Ok so this is my HTML code where the user enters his/her information

<form method="post" action="/generalsettingsupdate.php?details=general">
<table>
<tr><td>First Name:</td><td>
<input type="text" name="name" value="<? $pic = fname($id); echo $pic;?>" ></td></tr>
<tr><td>Surname Name:</td><td><input type="text" name="sname" value="<? $pic = sname($id); echo $pic;?>" ></td></tr>
<tr><td>Your picture URL</td><td><input type="text" value="<? $pic = pic($id); echo $pic;?>" name="pic"></td></tr>
<tr><td>Your Profile Background</td><td><input type="text" value="<? $pic = bgimg($id); echo $pic;?>" name="bgimg"></td></tr>
<tr><td>Where do you live?</td><td><input type="text" name="live" value="<? $pic = live($id); echo $pic;?>" ><br /><div class="sep"></div><br />
</td></tr>
<tr><td>About You:</td><td><textarea name="aboutme"><? $abtme = abtme($id); echo $abtme;?></textarea> ></td></tr>
<tr><td>Blog Header</td><td><input type="text" name="bloghead" value="<? $pic = bi($id); echo $pic;?>" ></td></tr>
<tr><td></td><td><input style="float:right;"type="submit" value="&nbsp;&nbsp;Save&nbsp;&nbsp;"></td></tr>

</table></form>

Then it sends to generalsettingsupdate.php where it is processed

<?php
include("head.php");
//$id is gotten from the server through the head.
$live = $_POST['live'];
$firstname = $_POST['name'];

$surname = $_POST['sname'];

$pic = $_POST['pic'];

$bloghead = $_POST['bloghead'];

$aboutme = $_POST['aboutme'];

$bgimg = $_POST['bgimg'];

$query = "UPDATE users SET live='".$live."', name='".$firstname."', sname='".$surname."', about='".$aboutme."', picture='".$picture."', blogimage='".$bloghead."', bgimg='".$bgimg."' WHERE username='".$id."'";
mysql_query($query) or die(mysql_error());
$name = fname($id);//fname() fetches the name of the  user from the database
$txt = "<a href=\"profile.php?username=".$id."\">".$name."</a> changed his profile details.";
$type = 7;
feedin($id, $txt, $type);//inserts $txt into the users feed...
$return = "Thanks for updating your profile ";
echo $return.$name;
?>

Everything works fine.

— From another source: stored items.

/-! ### setTile -/

@[simp] theorem setTile_pending (t : Nat) (x : Tile) : (s.setTile t x).pending = s.pending := rfl
@[simp] theorem setTile_porN (t : Nat) (x : Tile) : (s.setTile t x).porN = s.porN := rfl
@[simp] theorem setTile_mclk (t : Nat) (x : Tile) : (s.setTile t x).mclk = s.mclk := rfl
@[simp] theorem setTile_mgmtOut (t : Nat) (x : Tile) : (s.setTile t x).mgmtOut = s.mgmtOut := rfl
@[simp] theorem setTile_fclkOut (t : Nat) (x : Tile) : (s.setTile t x).fclkOut = s.fclkOut := rfl
@[simp] theorem setTile_tclkOut (t : Nat) (x : Tile) : (s.setTile t x).tclkOut = s.tclkOut := rfl
@[simp] theorem setTile_fresh (t : Nat) (x : Tile) : (s.setTile t x).fresh = s.fresh := rfl
@[simp] theorem setTile_fwVersion (t : Nat) (x : Tile) : (s.setTile t x).fwVersion = s.fwVersion := rfl
@[simp] theorem setTile_service (t : Nat) (x : Tile) : (s.setTile t x).service = s.service := rfl
@[simp] theorem setTile_cause (t : Nat) (x : Tile) : (s.setTile t x).cause = s.cause := rfl
@[simp] theorem setTile_slotB (t : Nat) (x : Tile) : (s.setTile t x).slotB = s.slotB := rfl
@[simp] theorem setTile_bootPhase (t : Nat) (x : Tile) : (s.setTile t x).bootPhase = s.bootPhase := rfl
@[simp] theorem setTile_keyHash (t : Nat) (x : Tile) : (s.setTile t x).keyHash = s.keyHash := rfl
@[simp] theorem setTile_keyArc (t : Nat) (x : Tile) : (s.setTile t x).keyArc = s.keyArc := rfl
@[simp] theorem setTile_keyValid (t : Nat) (x : Tile) : (s.setTile t x).keyValid = s.keyValid := rfl
@[simp] theorem setTile_bootBase (t : Nat) (x : Tile) : (s.setTile t x).bootBase = s.bootBase := rfl
@[simp] theorem setTile_arcReq (t : Nat) (x : Tile) : (s.setTile t x).arcReq = s.arcReq := rfl
@[simp] theorem setTile_imgA (t : Nat) (x : Tile) : (s.setTile t x).imgA = s.imgA := rfl
@[simp] theorem setTile_imgB (t : Nat) (x : Tile) : (s.setTile t x).imgB = s.imgB := rfl
@[simp] theorem setTile_staging (t : Nat) (x : Tile) : (s.setTile t x).staging = s.staging := rfl
@[simp] theorem setTile_readyDone (t : Nat) (x : Tile) : (s.setTile t x).readyDone = s.readyDone := rfl
@[simp] theorem setTile_vaneRestarts (t : Nat) (x : Tile) : (s.setTile t x).vaneRestarts = s.vaneRestarts := rfl
@[simp] theorem setTile_handover (t : Nat) (x : Tile) : (s.setTile t x).handover = s.handover := rfl
@[simp] theorem setTile_arcWaits (t : Nat) (x : Tile) : (s.setTile t x).arcWaits = s.arcWaits := rfl
@[simp] theorem setTile_intStatus (t : Nat) (x : Tile) : (s.setTile t x).intStatus = s.intStatus := rfl
@[simp] theorem setTile_intEnable (t : Nat) (x : Tile) : (s.setTile t x).intEnable = s.intEnable := rfl
@[simp] theorem setTile_fatal (t : Nat) (x : Tile) : (s.setTile t x).fatal = s.fatal := rfl
@[simp] theorem setTile_time (t : Nat) (x : Tile) : (s.setTile t x).time = s.time := rfl
@[simp] theorem setTile_timeSeen (t : Nat) (x : Tile) : (s.setTile t x).timeSeen = s.timeSeen := rfl
@[simp] theorem setTile_timeLost (t : Nat) (x : Tile) : (s.setTile t x).timeLost = s.timeLost := rfl
@[simp] theorem setTile_timeShadow (t : Nat) (x : Tile) : (s.setTile t x).timeShadow = s.timeShadow := rfl
@[simp] theorem setTile_evq (t : Nat) (x : Tile) : (s.setTile t x).evq = s.evq := rfl
@[simp] theorem setTile_logm (t : Nat) (x : Tile) : (s.setTile t x).logm = s.logm := rfl
@[simp] theorem setTile_cfgLock (t : Nat) (x : Tile) : (s.setTile t x).cfgLock = s.cfgLock := rfl
@[simp] theorem setTile_trap (t : Nat) (x : Tile) : (s.setTile t x).trap = s.trap := rfl
@[simp] theorem setTile_tel (t : Nat) (x : Tile) : (s.setTile t x).tel = s.tel := rfl
@[simp] theorem setTile_ctlRdata (t : Nat) (x : Tile) : (s.setTile t x).ctlRdata = s.ctlRdata := rfl
@[simp] theorem setTile_mbx (t : Nat) (x : Tile) : (s.setTile t x).mbx = s.mbx := rfl
@[simp] theorem setTile_bells (t : Nat) (x : Tile) : (s.setTile t x).bells = s.bells := rfl
@[simp] theorem setTile_policy (t : Nat) (x : Tile) : (s.setTile t x).policy = s.policy := rfl
@[simp] theorem setTile_longOps (t : Nat) (x : Tile) : (s.setTile t x).longOps = s.longOps := rfl
@[simp] theorem setTile_loads (t : Nat) (x : Tile) : (s.setTile t x).loads = s.loads := rfl
@[simp] theorem setTile_slots (t : Nat) (x : Tile) : (s.setTile t x).slots = s.slots := rfl
@[simp] theorem setTile_chains (t : Nat) (x : Tile) : (s.setTile t x).chains = s.chains := rfl
@[simp] theorem setTile_nextVer (t : Nat) (x : Tile) : (s.setTile t x).nextVer = s.nextVer := rfl
@[simp] theorem setTile_streams (t : Nat) (x : Tile) : (s.setTile t x).streams = s.streams := rfl
@[simp] theorem setTile_intervals (t : Nat) (x : Tile) : (s.setTile t x).intervals = s.intervals := rfl
@[simp] theorem setTile_log (t : Nat) (x : Tile) : (s.setTile t x).log = s.log := rfl
@[simp] theorem setTile_arb (t : Nat) (x : Tile) : (s.setTile t x).arb = s.arb := rfl
@[simp] theorem setTile_taps (t : Nat) (x : Tile) : (s.setTile t x).taps = s.taps := rfl
@[simp] theorem setTile_bands (t : Nat) (x : Tile) : (s.setTile t x).bands = s.bands := rfl
@[simp] theorem setTile_mgmtCorrected (t : Nat) (x : Tile) : (s.setTile t x).mgmtCorrected = s.mgmtCorrected := rfl
@[simp] theorem setTile_commandsTaken (t : Nat) (x : Tile) : (s.setTile t x).commandsTaken = s.commandsTaken := rfl
@[simp] theorem setTile_refusals (t : Nat) (x : Tile) : (s.setTile t x).refusals = s.refusals := rfl
@[simp] theorem setTile_books (t : Nat) (x : Tile) : (s.setTile t x).books = s.books := rfl
@[simp] theorem setTile_booksBad (t : Nat) (x : Tile) : (s.setTile t x).booksBad = s.booksBad := rfl
@[simp] theorem setTile_mgmtBlocked (t : Nat) (x : Tile) : (s.setTile t x).mgmtBlocked = s.mgmtBlocked := rfl
@[simp] theorem setTile_tap (t : Nat) (x : Tile) : (s.setTile t x).tap = s.tap := rfl
@[simp] theorem setTile_declaration (t : Nat) (x : Tile) : (s.setTile t x).declaration = s.declaration := rfl
@[simp] theorem setTile_ctlAck (t : Nat) (x : Tile) : (s.setTile t x).ctlAck = s.ctlAck := rfl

It even returns
Thanks for updating your profile "NAME"
but when i go to another page where my "NAME" has to be shown it doesn't show and none of the information in the query has been saved into the database... whats wrong???
Please help the site can be found here http://tinybud.latestdot.net/

zcollvee

bump....
i need help big time

coldwerturkey

~~..it may be because $id isn't defined in generalsettingsupdate.php~~ -nevermind

you really should use mysql_real_escape_string() to escape your users post data

DaemonProjects

zcollvee;10897481 wrote:
bump....
i need help big time

looking at the process php file you have

echo $return.$name;

shouldnt it be

echo $return; ?

next the form should be more like

<form method="post" action="/generalsettingsupdate.php?details=general">
<table>
<tr><td>First Name:</td><td>
<input type="text" name="name" value="<?php echo fname($id); ?>" ></td></tr>
<tr><td>Surname Name:</td><td><input type="text" name="sname" value="<?php echo sname($id); ?>" ></td></tr>
<tr><td>Your picture URL</td><td><input type="text" value="<?php echo pic($id); ?>" name="pic"></td></tr>
<tr><td>Your Profile Background</td><td><input type="text" value="<?php echo bgimg($id); ?>" name="bgimg"></td></tr>
<tr><td>Where do you live?</td><td><input type="text" name="live" value="<?php echo live($id); ?>" ><br /><div class="sep"></div><br />
</td></tr>
<tr><td>About You:</td><td><textarea name="aboutme"><?php echo abtme($id); ?></textarea> ></td></tr>
<tr><td>Blog Header</td><td><input type="text" name="bloghead" value="<?php echo bi($id); ?>" ></td></tr>
<tr><td></td><td><input style="float:right;"type="submit" value="&nbsp;&nbsp;Save&nbsp;&nbsp;"></td></tr>

</table></form>

zcollvee

Ok will check it out. $id is defined in the head

$id = $_SESSION['id'];

zcollvee

it still doesn't work guys...
I echoed the $query but it still doesn't work

djjjozsi

in your query:

WHERE username='".$id."'";

are you sure this is the primary ID field of your table ?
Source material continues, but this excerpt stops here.